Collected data
------------------------------------------------

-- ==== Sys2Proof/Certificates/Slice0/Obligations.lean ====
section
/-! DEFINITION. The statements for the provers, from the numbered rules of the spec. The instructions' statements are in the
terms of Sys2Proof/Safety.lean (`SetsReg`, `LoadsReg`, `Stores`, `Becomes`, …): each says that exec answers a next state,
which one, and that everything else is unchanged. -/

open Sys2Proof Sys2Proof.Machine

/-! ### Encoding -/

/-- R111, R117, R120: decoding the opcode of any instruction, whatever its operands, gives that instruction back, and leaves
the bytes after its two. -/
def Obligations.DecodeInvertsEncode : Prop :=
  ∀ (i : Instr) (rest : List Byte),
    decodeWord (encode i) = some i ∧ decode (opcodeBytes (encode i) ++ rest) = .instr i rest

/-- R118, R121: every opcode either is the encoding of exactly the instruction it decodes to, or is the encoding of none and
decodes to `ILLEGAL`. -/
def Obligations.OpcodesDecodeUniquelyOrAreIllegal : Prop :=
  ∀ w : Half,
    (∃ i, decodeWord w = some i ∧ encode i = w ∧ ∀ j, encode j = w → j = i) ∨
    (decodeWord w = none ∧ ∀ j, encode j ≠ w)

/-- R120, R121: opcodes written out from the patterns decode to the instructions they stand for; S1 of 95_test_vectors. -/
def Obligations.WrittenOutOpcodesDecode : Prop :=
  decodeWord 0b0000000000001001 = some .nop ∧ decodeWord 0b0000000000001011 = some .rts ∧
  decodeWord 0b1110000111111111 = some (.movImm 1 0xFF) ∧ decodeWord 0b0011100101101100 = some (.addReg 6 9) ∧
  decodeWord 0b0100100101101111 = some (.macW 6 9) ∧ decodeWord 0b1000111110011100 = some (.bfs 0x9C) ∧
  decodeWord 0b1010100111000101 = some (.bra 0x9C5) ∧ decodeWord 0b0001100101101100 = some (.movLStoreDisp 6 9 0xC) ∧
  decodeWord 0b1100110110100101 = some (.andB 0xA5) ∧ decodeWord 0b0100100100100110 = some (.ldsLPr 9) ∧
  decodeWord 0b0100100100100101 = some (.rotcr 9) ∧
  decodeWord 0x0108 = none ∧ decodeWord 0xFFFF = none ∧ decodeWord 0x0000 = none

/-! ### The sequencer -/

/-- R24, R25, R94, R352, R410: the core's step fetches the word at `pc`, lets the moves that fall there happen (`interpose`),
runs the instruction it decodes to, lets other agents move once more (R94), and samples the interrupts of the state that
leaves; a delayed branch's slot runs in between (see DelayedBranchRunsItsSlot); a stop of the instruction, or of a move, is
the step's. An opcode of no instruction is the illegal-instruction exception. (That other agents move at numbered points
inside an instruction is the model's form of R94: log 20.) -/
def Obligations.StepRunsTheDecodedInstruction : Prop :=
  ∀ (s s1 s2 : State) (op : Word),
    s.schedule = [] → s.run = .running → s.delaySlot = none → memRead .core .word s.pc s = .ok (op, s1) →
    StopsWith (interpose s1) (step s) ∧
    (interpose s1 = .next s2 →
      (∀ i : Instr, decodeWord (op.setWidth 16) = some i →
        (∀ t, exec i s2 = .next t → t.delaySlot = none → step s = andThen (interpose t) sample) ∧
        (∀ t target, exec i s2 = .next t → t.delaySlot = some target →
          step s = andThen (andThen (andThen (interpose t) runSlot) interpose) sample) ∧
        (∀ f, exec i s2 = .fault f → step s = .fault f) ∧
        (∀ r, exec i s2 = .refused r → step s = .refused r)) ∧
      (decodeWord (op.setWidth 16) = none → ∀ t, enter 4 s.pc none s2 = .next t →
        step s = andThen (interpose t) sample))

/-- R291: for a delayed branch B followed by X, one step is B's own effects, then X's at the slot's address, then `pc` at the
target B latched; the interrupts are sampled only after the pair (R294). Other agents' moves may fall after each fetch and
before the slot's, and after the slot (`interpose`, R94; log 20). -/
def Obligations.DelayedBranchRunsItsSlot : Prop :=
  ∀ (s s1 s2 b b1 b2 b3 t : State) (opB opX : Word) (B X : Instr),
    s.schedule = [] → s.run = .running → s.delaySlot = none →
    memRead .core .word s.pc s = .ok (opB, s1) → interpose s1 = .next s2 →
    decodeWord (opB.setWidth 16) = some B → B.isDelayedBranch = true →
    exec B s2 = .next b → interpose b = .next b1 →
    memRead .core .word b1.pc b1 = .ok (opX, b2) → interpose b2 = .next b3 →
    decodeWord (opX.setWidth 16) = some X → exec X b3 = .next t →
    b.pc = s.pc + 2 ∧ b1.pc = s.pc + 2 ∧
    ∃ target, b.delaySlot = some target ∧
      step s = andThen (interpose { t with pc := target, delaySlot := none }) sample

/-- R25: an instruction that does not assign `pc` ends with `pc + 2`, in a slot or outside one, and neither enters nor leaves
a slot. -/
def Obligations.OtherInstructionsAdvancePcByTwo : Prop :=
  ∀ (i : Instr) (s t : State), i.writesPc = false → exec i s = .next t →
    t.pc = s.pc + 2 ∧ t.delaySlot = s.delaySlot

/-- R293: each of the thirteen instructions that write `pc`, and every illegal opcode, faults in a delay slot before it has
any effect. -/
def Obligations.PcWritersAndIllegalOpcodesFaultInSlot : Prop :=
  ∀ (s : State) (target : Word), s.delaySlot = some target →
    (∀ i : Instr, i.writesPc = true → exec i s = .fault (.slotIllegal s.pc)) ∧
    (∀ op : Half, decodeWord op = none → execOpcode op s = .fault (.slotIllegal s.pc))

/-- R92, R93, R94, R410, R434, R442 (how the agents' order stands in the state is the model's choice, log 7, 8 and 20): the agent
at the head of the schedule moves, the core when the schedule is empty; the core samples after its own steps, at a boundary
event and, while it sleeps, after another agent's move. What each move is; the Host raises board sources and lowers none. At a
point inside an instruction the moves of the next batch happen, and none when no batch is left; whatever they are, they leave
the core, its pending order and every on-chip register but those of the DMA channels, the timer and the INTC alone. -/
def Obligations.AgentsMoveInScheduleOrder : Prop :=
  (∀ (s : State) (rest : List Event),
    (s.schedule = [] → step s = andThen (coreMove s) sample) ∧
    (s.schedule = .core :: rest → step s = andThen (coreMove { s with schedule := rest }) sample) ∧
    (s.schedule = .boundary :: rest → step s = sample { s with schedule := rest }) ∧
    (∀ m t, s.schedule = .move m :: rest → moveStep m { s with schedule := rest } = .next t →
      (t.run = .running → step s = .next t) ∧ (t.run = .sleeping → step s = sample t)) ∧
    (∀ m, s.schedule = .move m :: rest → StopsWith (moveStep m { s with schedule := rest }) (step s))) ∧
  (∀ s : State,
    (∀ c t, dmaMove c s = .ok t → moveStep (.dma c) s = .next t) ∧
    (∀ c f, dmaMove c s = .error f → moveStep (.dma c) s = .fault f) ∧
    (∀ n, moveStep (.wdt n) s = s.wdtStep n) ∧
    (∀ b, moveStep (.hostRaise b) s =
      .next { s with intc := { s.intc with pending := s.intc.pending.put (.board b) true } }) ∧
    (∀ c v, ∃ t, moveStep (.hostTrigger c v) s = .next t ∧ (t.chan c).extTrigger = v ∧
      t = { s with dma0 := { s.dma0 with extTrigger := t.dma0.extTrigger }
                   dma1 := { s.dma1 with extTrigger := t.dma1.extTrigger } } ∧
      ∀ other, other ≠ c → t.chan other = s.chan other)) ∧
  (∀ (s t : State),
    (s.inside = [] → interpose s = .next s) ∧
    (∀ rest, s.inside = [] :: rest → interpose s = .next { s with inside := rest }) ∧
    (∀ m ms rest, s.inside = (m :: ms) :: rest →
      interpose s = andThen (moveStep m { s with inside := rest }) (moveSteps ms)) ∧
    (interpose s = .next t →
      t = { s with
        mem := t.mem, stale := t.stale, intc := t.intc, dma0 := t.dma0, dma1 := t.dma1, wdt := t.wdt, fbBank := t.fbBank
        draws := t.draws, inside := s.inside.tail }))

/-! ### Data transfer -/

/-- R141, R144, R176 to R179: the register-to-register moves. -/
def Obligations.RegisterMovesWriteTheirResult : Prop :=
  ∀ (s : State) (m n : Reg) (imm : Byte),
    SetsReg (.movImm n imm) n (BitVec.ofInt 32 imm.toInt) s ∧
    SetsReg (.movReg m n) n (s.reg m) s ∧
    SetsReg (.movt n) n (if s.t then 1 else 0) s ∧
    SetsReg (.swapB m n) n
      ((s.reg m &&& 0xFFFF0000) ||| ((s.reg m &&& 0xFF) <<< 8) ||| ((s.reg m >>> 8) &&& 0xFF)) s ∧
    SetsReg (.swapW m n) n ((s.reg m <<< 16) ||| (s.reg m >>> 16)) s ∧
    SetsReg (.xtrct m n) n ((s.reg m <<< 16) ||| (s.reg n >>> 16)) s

------------------------------------------------

What is expected.
Retype, exactly and in full, the lines above from the one containing "(∀ c t, dmaMove" through the one containing "SetsReg (.swapW m".

Reply to the exercise.
    (∀ c t, dmaMove c s = .ok t → moveStep (.dma c) s = .next t) ∧
    (∀ c f, dmaMove c s = .error f → moveStep (.dma c) s = .fault f) ∧
    (∀ n, moveStep (.wdt n) s = s.wdtStep n) ∧
    (∀ b, moveStep (.hostRaise b) s =
      .next { s with intc := { s.intc with pending := s.intc.pending.put (.board b) true } }) ∧
    (∀ c v, ∃ t, moveStep (.hostTrigger c v) s = .next t ∧ (t.chan c).extTrigger = v ∧
      t = { s with dma0 := { s.dma0 with extTrigger := t.dma0.extTrigger }
                   dma1 := { s.dma1 with extTrigger := t.dma1.extTrigger } } ∧
      ∀ other, other ≠ c → t.chan other = s.chan other)) ∧
  (∀ (s t : State),
    (s.inside = [] → interpose s = .next s) ∧
    (∀ rest, s.inside = [] :: rest → interpose s = .next { s with inside := rest }) ∧
    (∀ m ms rest, s.inside = (m :: ms) :: rest →
      interpose s = andThen (moveStep m { s with inside := rest }) (moveSteps ms)) ∧
    (interpose s = .next t →
      t = { s with
        mem := t.mem, stale := t.stale, intc := t.intc, dma0 := t.dma0, dma1 := t.dma1, wdt := t.wdt, fbBank := t.fbBank
        draws := t.draws, inside := s.inside.tail }))

/-! ### Data transfer -/

/-- R141, R144, R176 to R179: the register-to-register moves. -/
def Obligations.RegisterMovesWriteTheirResult : Prop :=
  ∀ (s : State) (m n : Reg) (imm : Byte),
    SetsReg (.movImm n imm) n (BitVec.ofInt 32 imm.toInt) s ∧
    SetsReg (.movReg m n) n (s.reg m) s ∧
    SetsReg (.movt n) n (if s.t then 1 else 0) s ∧
    SetsReg (.swapB m n) n
      ((s.reg m &&& 0xFFFF0000) ||| ((s.reg m &&& 0xFF) <<< 8) ||| ((s.reg m >>> 8) &&& 0xFF)) s ∧
    SetsReg (.swapW m n) n ((s.reg m <<< 16) ||| (s.reg m >>> 16)) s ∧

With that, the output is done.